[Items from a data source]

----

/-- R94, R98: anchor the measurement wheel at an identified edge; QUALIFYING follows at the catch. From WAITING both wheels are
anchored, with r = 1 until a second tooth gives a rate (DESIGN CHOICE, log entry 88); from LOST the conversion wheel keeps coasting, and r
stays that of the last two accepted teeth (R83). The edge is an accepted real tooth (log entry 75). -/
def acquire (n : Nat) (s : Int) (rev k : Nat) (cls : Option Nat) (d : Dev) : Dev :=
  let fromWaiting := d.get (TRK_STATE_STATE n) == 1
  let t := d.trkAt n
  let w : Wheel := { (if fromWaiting then {} else t.meas.getD {}) with at_ := s, tooth := k, rev := rev }
  let (r, x) := d.nextReal n rev k
  let resid := s - d.anchoredTime n rev k
  let d := d.putTrk n { (t.pend 2) with
    meas := some w, pendConv := if fromWaiting then some w else none, expTooth := x, expRev := r, cand := none,
    missed := false, acqRev := rev, acqTooth := k, scoreRev := rev, revViol := false, recent := [⟨s, k, rev⟩],
    wasLost := t.wasLost && !fromWaiting, irig := if k = 0 then [2] else [], irigBad := k != 0, irigAt := s + d.delayU n,
    qualEnd := some (d.clock.now + d.get (TRK_QUAL_QUAL_S n) * 1000000000) }
  let d := d.set (TRK_STATE_LAST_TOOTH n) k
  let d := d.set (TRK_STATE_SYNTH n) 0
  let d := d.setsSat (TRK_RESID_PS_RESID n) (divRound (resid * 1000) 65536)
  let d := toothSplit n (s + d.delayU n) resid k (if d.wdec n = 0 then none else cls) rev false d
  if fromWaiting then d.putTrk n { d.trkAt n with revNo := rev } else d

/-- R102: in MOORED stamps have 100 ps resolution; the nearest step is taken (log entry 89). -/
def Dev.trkStamp (d : Dev) (stamp : Int) : Int := if d.mode = 0 then divRound (divRound (stamp * 10) 65536 * 65536) 10 else stamp

/-- R88, R89, R94: an edge stamped `stamp`, with its width in ns for width decoding. One of the polarity that CFG.EDGE does not select does
not count. Edges in QUARANTINED, in which R94 identifies none, are ignored and not counted as noise: DESIGN CHOICE, log entry 90. -/
def trkEdge (n : Nat) (stamp : Int) (rising : Bool) (width : Nat) (d : Dev) : Dev :=
  if rising = d.on (TRK_CFG_EDGE n) then d else
  let stamp := d.trkStamp stamp
  let s := stamp - d.delayU n
  let st := d.trkEff n
  let cls := d.widthClass n width
  if st = 1 ∨ st = 4 then
    let d' := match d.identify n s cls with
      | some (rev, k) => acquire n s rev k cls d
      | none => d.inc (TRK_COUNTS_A_NOISE_CNT n)
    leapSeen n cls (d'.putTrk n { d'.trkAt n with lastMarker := cls == some 2 })
  else if st = 2 ∨ st = 3 then
    let t := { d.trkAt n with lastMarker := cls == some 2 }
    let d := d.putTrk n t
    let p := d.measTime n t.expRev t.expTooth
    if t.cand.isNone ∧ (s - p).natAbs ≤ (d.windowU n).natAbs then
      d.putTrk n { t with cand := some ⟨stamp, t.expTooth, t.expRev⟩ }
    else d.inc (TRK_COUNTS_A_NOISE_CNT n)
  else d

/-- An edge on the routed input line of tracker `n`, which one fed by an Ethernet port ignores (R357). -/
def trkPin (n : Nat) (stamp : Int) (rising : Bool) (width : Nat) (d : Dev) : Dev :=
  if (d.feeder n).isSome then d else trkEdge n stamp rising width d

/-- R90: the candidate's conditions. -/
def Dev.candOk (d : Dev) (n : Nat) (c : Cand) (cls : Option Nat) : Bool :=
  let wd := d.wdec n
  let wcls := bits (d.tooth n c.tooth) 49 3
  let byClass := wd == 0 || (cls.isSome &&
    (wd == 1 || bit (d.get (TRK_WCODE_ACCEPT n)) (cls.getD 0)) &&
    (decide (4 ≤ wcls) || some wcls == cls))
  let byRate := !(d.direct n) || (match (d.trkAt n).recent.head? with
    | some p =>
      let nom := ((c.rev : Int) - p.rev) * ((d.get (TRK_REV_LEN_REV_LEN n) : Int) * 65536) + d.toothPos n c.tooth - d.toothPos n p.tooth
      let dist := (c.stamp - d.delayU n) - p.stamp
      decide ((dist - nom).natAbs * 1000 ≤ nom.natAbs)
    | none => true)
  byClass && byRate

/-- R90–R92, R103, R104: the tracker decides its candidate, whose width is `width` ns. -/
def toothDecision (n : Nat) (width : Nat) (d : Dev) : Dev :=
  match (d.trkAt n).cand with
  | none => d
  | some c =>
    let cls := d.widthClass n width
    let s := c.stamp - d.delayU n
    let d := leapSeen n cls d
    if d.candOk n c cls then
      let d := trkRevs n c.rev d
      let t := d.trkAt n
      let resid := s - d.anchoredTime n c.rev c.tooth
      let recent := (⟨s, c.tooth, c.rev⟩ :: t.recent).take 17
      let w : Wheel := match t.recent.head? with
        | some p =>
          let nom := ((c.rev : Int) - p.rev) * ((d.get (TRK_REV_LEN_REV_LEN n) : Int) * 65536) + d.toothPos n c.tooth - d.toothPos n p.tooth
          { at_ := s, tooth := c.tooth, rev := c.rev, rNum := (s - p.stamp).natAbs, rDen := max 1 nom.natAbs }
        | none => { at_ := s, tooth := c.tooth, rev := c.rev }
      let violated := d.on TB_STATUS_ETE_VALID && !t.firstRevolution c.rev c.tooth && d.gateViolated n resid recent
      let coasting := t.wasLost
      let d := d.putTrk n { t with
        meas := some w, pendConv := if coasting then t.pendConv else some w, recent := recent,
        missed := false, cand := none }
      let d := d.set (TRK_STATE_SYNTH n) 0
      let d := d.set (TRK_STATE_LAST_TOOTH n) c.tooth
      let d := d.setsSat (TRK_RESID_PS_RESID n) (divRound (resid * 1000) 65536)
      let d := toothSplit n c.stamp resid c.tooth (if d.wdec n = 0 then none else cls) c.rev false d
      let d := if violated then trkViolation n d else d
      let d := irigTooth n c.tooth c.stamp (cls.getD 0) d
      trkAdvance n c.rev c.tooth d
    else
      let d := d.inc (TRK_COUNTS_A_REJECT_CNT n)
      let d := d.cause (TRK_IRQ_STAT_REJECT n)
      let t := d.trkAt n
      syntheticAt n d.clock.now cls (d.putTrk n { t with cand := none, expTooth := c.tooth, expRev := c.rev })

/-- The TCLK after which the window that is open without a candidate has closed (R88, R91). -/
def Dev.windowEnd (d : Dev) (n : Nat) : Option Nat :=
  let t := d.trkAt n
  if (d.trkEff n = 2 ∨ d.trkEff n = 3) ∧ d.hasReal n ∧ t.cand.isNone ∧ d.feeder n = none then
    some (dueOf (d.measTime n t.expRev t.expTooth + d.windowU n + d.delayU n) + 1)
  else none

/-- R90, R546: the TCLK in which the candidate is decided: 24 TCLK after its leading edge, or, when widths are decoded, after a trailing
edge `width` ns later, or after the upper limit of the widest class. -/
def Dev.decisionAt (d : Dev) (n width : Nat) : Option Nat :=
  (d.trkAt n).cand.map fun c => dueOf c.stamp + 24 + (if d.wdec n = 0 then 0 else min width (d.widest n))

/-- R90, R91: a window that has closed without a candidate gives a synthetic tooth; a candidate whose pulse has outlasted the widest class,
or whose width does not matter, is decided. -/
def windowTick (n : Nat) (d : Dev) : Dev :=
  let due (o : Option Nat) : Bool := match o with | some t => decide (t ≤ d.clock.now) | none => false
  if due (d.decisionAt n (d.widest n + 1)) && d.feeder n = none then toothDecision n (d.widest n + 1) d
  else if due (d.windowEnd n) then syntheticTooth n d
  else d

/-! ### Timers -/

/-- How far the measurement wheel lags the conversion wheel, in the revolution of the conversion wheel that has begun (R97). -/
def Dev.wheelGap (d : Dev) (n : Nat) : Int :=
  let rev := d.convRev n d.nowU
  d.measTime n rev 0 - d.phaseOn n (d.direct n) ((d.trkAt n).conv.getD {}) rev 0 0

/-- The number of revolutions by which the measurement wheel's count is moved so that the pull-in takes the shorter way round (R97). -/
def Dev.pullShift (d : Dev) (n : Nat) : Int :=
  let revLen : Int := (d.get (TRK_REV_LEN_REV_LEN n) : Int) * 65536
  (2 * d.wheelGap n + revLen) / (2 * revLen)

/-- R98: QUAL_REMAIN reaches 0; QUALIFIED follows at the catch. -/
def qualExpire (n : Nat) (d : Dev) : Dev :=
  if d.trkEff n = 2 then
    let t := d.trkAt n
    d.putTrk n { t.pend 3 with qualEnd := none }
  else d

/-- R104: the hold timer expires; LOST follows at the catch with SCORE 0. -/
def holdExpire (n : Nat) (d : Dev) : Dev :=
  if d.get (TRK_STATE_STATE n) = 5 then
    let t := d.trkAt n
    d.putTrk n { t.pend 4 with holdEnd := none, release := { t.release with soon := true } }
  else d

/-- The wheel's rate changes to `num / den` at time `t`, without a jump. -/
def Wheel.reRate (w : Wheel) (t : Int) (num den : Nat) : Wheel :=
  { w with at_ := t - divRound ((t - w.at_) * (num * w.rDen)) (den * w.rNum), rNum := num, rDen := den }

/-- R97: the conversion wheel's rate in the stroke that opens now: off the measurement wheel's by no more than SLEW_LIMIT × 10^-9, and by
what closes the gap at the end of the stroke when that is less. -/
def Dev.pullRate (d : Dev) (n : Nat) (m : Wheel) : Nat × Nat :=
  let gap := d.wheelGap n
  let span := d.period * 65536
  let slew : Nat := d.get TB_STEER_CFG_SLEW_LIMIT
  if gap.natAbs * 1000000000 ≤ slew * span then (((m.rNum : Int) * span + gap * m.rDen).toNat, m.rDen * span)
  else (((m.rNum : Int) * 1000000000 + (if gap > 0 then (slew : Int) else -(slew : Int)) * m.rDen).toNat, m.rDen * 1000000000)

----

# [INSTRUCTIONS TO FOLLOW]
From the entries above, work out how many lines include "whose"; the number is the only answer wanted.

# [FINISHED TASK]
3